There will also be a test of the
vitality of the trucker protest movement in the United States. “The People’s
Convoy” has issued a call to
“truckers and all freedom loving Americans” to join together at a rally on
March 4 and 5 at Coachella Valley in Indio, Calif., which is expected to then aim for
Washington, D.C.
The organizers claim they will
provide “fuel reimbursement upon arrival for all attending this event,” adding:
“the convoy will roll out of California following the rally. Convoy details
will be forthcoming.”
There are risks and opportunities on
both sides.
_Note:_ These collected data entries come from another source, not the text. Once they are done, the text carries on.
-- ==== Sys2Proof/Laws/Buffers.lean ====
section
/-! SUPPORT. What a queue's frames and a ring's bytes become when a pointer moves or a cell is written, said once for every operation. -/

namespace Sys2Proof.Machine

variable {s t : State} {q : QueueId} {r : RingId}

/-- One more buffered cell, and it is the one at `end`. -/
theorem count_push {p : Ptrs} {n : Nat} (hs : p.start < n) (he : p.stop < n) (hf : p.isFull n = false) :
    ({ p with stop := nextIndex n p.stop } : Ptrs).count n = p.count n + 1 ∧ p.nth n (p.count n) = p.stop := by
  rw [isFull_eq_false] at hf
  rw [count_of_lt (p := { p with stop := nextIndex n p.stop }) hs (nextIndex_lt he), count_of_lt hs he]
  rw [nextIndex_of_lt he] at *
  refine ⟨?_, ?_⟩
  · simp only
    split <;> split <;> split <;> simp_all <;> omega
  · rw [nth_of_lt hs (by split <;> omega)]
    split <;> split <;> omega

/-- One buffered cell less, the one at `start`, and the others one place further on. -/
theorem count_pop {p : Ptrs} {n : Nat} (hs : p.start < n) (he : p.stop < n) (hne : p.isEmpty = false) :
    p.count n = ({ p with start := nextIndex n p.start } : Ptrs).count n + 1 ∧ p.nth n 0 = p.start ∧
      ∀ j, ({ p with start := nextIndex n p.start } : Ptrs).nth n j = p.nth n (j + 1) := by
  rw [isEmpty_eq_false] at hne
  rw [count_of_lt (p := { p with start := nextIndex n p.start }) (nextIndex_lt hs) he, count_of_lt hs he]
  refine ⟨?_, by simp [Ptrs.nth, Nat.mod_eq_of_lt hs], fun j => ?_⟩
  · rw [nextIndex_of_lt hs]
    simp only
    split <;> split <;> split <;> simp_all <;> omega
  · simp only [Ptrs.nth, nextIndex, Nat.mod_add_mod]
    congr 1
    omega

/-- The cells counted are the buffered ones. -/
theorem nth_holds {p : Ptrs} {n j : Nat} (hs : p.start < n) (he : p.stop < n) (hj : j < p.count n) : p.nth n j < n ∧ p.holds (p.nth n j) := by
  rw [count_of_lt hs he] at hj
  rw [nth_of_lt hs (by split at hj <;> omega)]
  unfold Ptrs.holds
  split at hj <;> split <;> omega

/-! ### Frames -/

/-- Two reads that agree on the indices read give the same bytes. -/
theorem mapM_range_congr {α : Type} {n : Nat} {f g : Nat → Option α} (h : ∀ i, i < n → f i = g i) :
    (List.range n).mapM f = (List.range n).mapM g := by
  have key : ∀ l : List Nat, (∀ i ∈ l, f i = g i) → l.mapM f = l.mapM g := by
    intro l
    induction l with
    | nil => intro _; rfl
    | cons a l ih =>
      intro h
      simp only [List.mapM_cons]
      rw [h a (by simp), ih fun i hi => h i (by simp [hi])]
  exact key _ fun i hi => h i (List.mem_range.mp hi)

/-- A slot holds the same frame when its length and the bytes up to it are the same. -/
theorem slotFrame_congr {k : Nat} (hl : cellValue (.len q k) t = cellValue (.len q k) s)
    (hd : ∀ v, cellValue (.len q k) s = some v → ∀ i, i < v.toNat → cellValue (.data q k i) t = cellValue (.data q k i) s) :
    slotFrame q k t = slotFrame q k s := by
  unfold slotFrame
  rw [hl]
  split
  · rfl
  · exact mapM_range_congr (hd _ ‹_›)

/-- A slot whose length cell and data cells are those of `xs` holds the frame `xs`. -/
theorem slotFrame_of_cells {k : Nat} {xs : List Byte} (hl : cellValue (.len q k) s = some (BitVec.ofNat 8 xs.length)) (hx : xs.length ≤ 12)
    (h : ∀ i, i < xs.length → cellValue (.data q k i) s = xs[i]?) : slotFrame q k s = some xs := by
  unfold slotFrame
  rw [hl]
  simp only [BitVec.toNat_ofNat]
  rw [Nat.mod_eq_of_lt (by omega), mapM_range_congr h]
  clear hl h hx
  induction xs using List.reverseRecOn with
  | nil => rfl
  | append_singleton xs x ih =>
    simp only [List.length_append, List.length_cons, List.length_nil, List.range_succ, List.mapM_append]
    rw [mapM_range_congr (g := fun i => xs[i]?) fun i hi => by simp [List.getElem?_append_left hi]]
    simp [ih]

/-- A queue's frames are the same when its pointers are, and every buffered slot holds the same frame. -/
theorem queueFrames_congr (hs : (s.queue q).start < queueSize s.cfg q) (he : (s.queue q).stop < queueSize s.cfg q)
    (hp : t.queue q = s.queue q) (hc : t.cfg = s.cfg)
    (h : ∀ k, k < queueSize s.cfg q → (s.queue q).holds k → slotFrame q k t = slotFrame q k s) : queueFrames q t = queueFrames q s := by
  unfold queueFrames queueCount
  rw [hp, hc]
  refine List.map_congr_left fun j hj => ?_
  obtain ⟨h1, h2⟩ := nth_holds hs he (List.mem_range.mp hj)
  exact h _ h1 h2

/-- `end` advanced over a slot that holds `xs`: the frame goes behind the others. -/
theorem queueFrames_push {xs : List Byte} (hs : (s.queue q).start < queueSize s.cfg q) (he : (s.queue q).stop < queueSize s.cfg q)
    (hf : queueFull q s = false) (hc : t.cfg = s.cfg)
    (hp : t.queue q = { s.queue q with stop := nextIndex (queueSize s.cfg q) (s.queue q).stop }) (hn : slotFrame q (s.queue q).stop t = some xs)
    (h : ∀ k, k < queueSize s.cfg q → (s.queue q).holds k → slotFrame q k t = slotFrame q k s) :
    queueFrames q t = queueFrames q s ++ [some xs] := by
  obtain ⟨h1, h2⟩ := count_push hs he hf
  unfold queueFrames queueCount
  rw [hp, hc, h1, List.range_succ, List.map_append]
  congr 1
  · refine List.map_congr_left fun j hj => ?_
    obtain ⟨h3, h4⟩ := nth_holds hs he (List.mem_range.mp hj)
    exact h _ h3 h4
  · show [slotFrame q ((s.queue q).nth _ _) t] = _
    rw [h2, hn]

/-- `start` advanced: the oldest frame is gone. -/
theorem queueFrames_pop (hs : (s.queue q).start < queueSize s.cfg q) (he : (s.queue q).stop < queueSize s.cfg q) (hne : queueEmpty q s = false)
    (hc : t.cfg = s.cfg) (hm : t.mem = s.mem)
    (hp : t.queue q = { s.queue q with start := nextIndex (queueSize s.cfg q) (s.queue q).start }) :
    queueFrames q t = (queueFrames q s).tail ∧ (queueFrames q s).head? = some (slotFrame q (s.queue q).start s) := by
  obtain ⟨h1, h2, h3⟩ := count_pop hs he hne
  unfold queueFrames queueCount
  rw [hp, hc, h1, List.range_succ_eq_map]
  simp only [List.map_cons, List.tail_cons, List.map_map, List.head?_cons, h2, and_true]
  refine List.map_congr_left fun j _ => ?_
  show slotFrame q (({ s.queue q with start := nextIndex _ _ } : Ptrs).nth _ j) t = _
  rw [h3]
  exact slotFrame_congr (cellValue_of_mem hm) fun _ _ _ _ => cellValue_of_mem hm

/-! ### Ring bytes -/

/-- A ring's bytes are the same when its pointers are, and every buffered cell is. -/
theorem ringBytes_congr (hs : (s.ring r).start < ringSize s.cfg r) (he : (s.ring r).stop < ringSize s.cfg r) (hp : t.ring r = s.ring r)
    (hc : t.cfg = s.cfg)
    (h : ∀ k, k < ringSize s.cfg r → (s.ring r).holds k → cellValue (.ring r k) t = cellValue (.ring r k) s) : ringBytes r t = ringBytes r s := by
  unfold ringBytes ringCount
  rw [hp, hc]
  refine List.map_congr_left fun j hj => ?_
  obtain ⟨h1, h2⟩ := nth_holds hs he (List.mem_range.mp hj)
  exact h _ h1 h2

/-- `end` advanced over a cell that holds `b`: the byte goes behind the others. -/
theorem ringBytes_push {b : Byte} (hs : (s.ring r).start < ringSize s.cfg r) (he : (s.ring r).stop < ringSize s.cfg r)
    (hf : ringFull r s = false) (hc : t.cfg = s.cfg)
    (hp : t.ring r = { s.ring r with stop := nextIndex (ringSize s.cfg r) (s.ring r).stop }) (hn : cellValue (.ring r (s.ring r).stop) t = some b)
    (h : ∀ k, k < ringSize s.cfg r → (s.ring r).holds k → cellValue (.ring r k) t = cellValue (.ring r k) s) :
    ringBytes r t = ringBytes r s ++ [some b] := by
  obtain ⟨h1, h2⟩ := count_push hs he hf
  unfold ringBytes ringCount
  rw [hp, hc, h1, List.range_succ, List.map_append]
  congr 1
  · refine List.map_congr_left fun j hj => ?_
    obtain ⟨h3, h4⟩ := nth_holds hs he (List.mem_range.mp hj)
    exact h _ h3 h4
  · show [cellValue (.ring r ((s.ring r).nth _ _)) t] = _
    rw [h2, hn]

/-- `start` advanced: the oldest byte is gone. -/
theorem ringBytes_pop (hs : (s.ring r).start < ringSize s.cfg r) (he : (s.ring r).stop < ringSize s.cfg r) (hne : ringEmpty r s = false)
    (hc : t.cfg = s.cfg) (hm : t.mem = s.mem)
    (hp : t.ring r = { s.ring r with start := nextIndex (ringSize s.cfg r) (s.ring r).start }) :
    ringBytes r t = (ringBytes r s).tail ∧ (ringBytes r s).head? = some (cellValue (.ring r (s.ring r).start) s) := by
  obtain ⟨h1, h2, h3⟩ := count_pop hs he hne
  unfold ringBytes ringCount
  rw [hp, hc, h1, List.range_succ_eq_map]
  simp only [List.map_cons, List.tail_cons, List.map_map, List.head?_cons, h2, and_true]
  refine List.map_congr_left fun j _ => ?_
  show cellValue (.ring r (({ s.ring r with start := nextIndex _ _ } : Ptrs).nth _ j)) t = _
  rw [h3]
  exact cellValue_of_mem hm

end Sys2Proof.Machine
end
For President Biden, a protest that brings traffic and commerce to
a standstill in the nation’s capital would test his skill as the country’s
commander in chief, a test that could restore his faltering public image or
send him on the road to defeat in 2024. For Trump and his allies on the right,
such a protest could mobilize core voters going into the coming elections, or
it could reinforce the Jan. 6 image of unconstrained chaos, severely damaging
Republican prospects.
Non-college whites in the United States, like the protesting
truckers in Canada, continue to face grim prospects, subordinated by
meritocratic competition that rewards what they lack — advanced education and top scores on
aptitude tests — accomplishments that feed the resource allocation, the status
contests and the employment hierarchies that dominate contemporary life and
leave those who cannot prevail out in the cold.
As long as these voters remain on a
downward trajectory, they will continue to be a disruptive force, not only in
the political arena but in society at large.”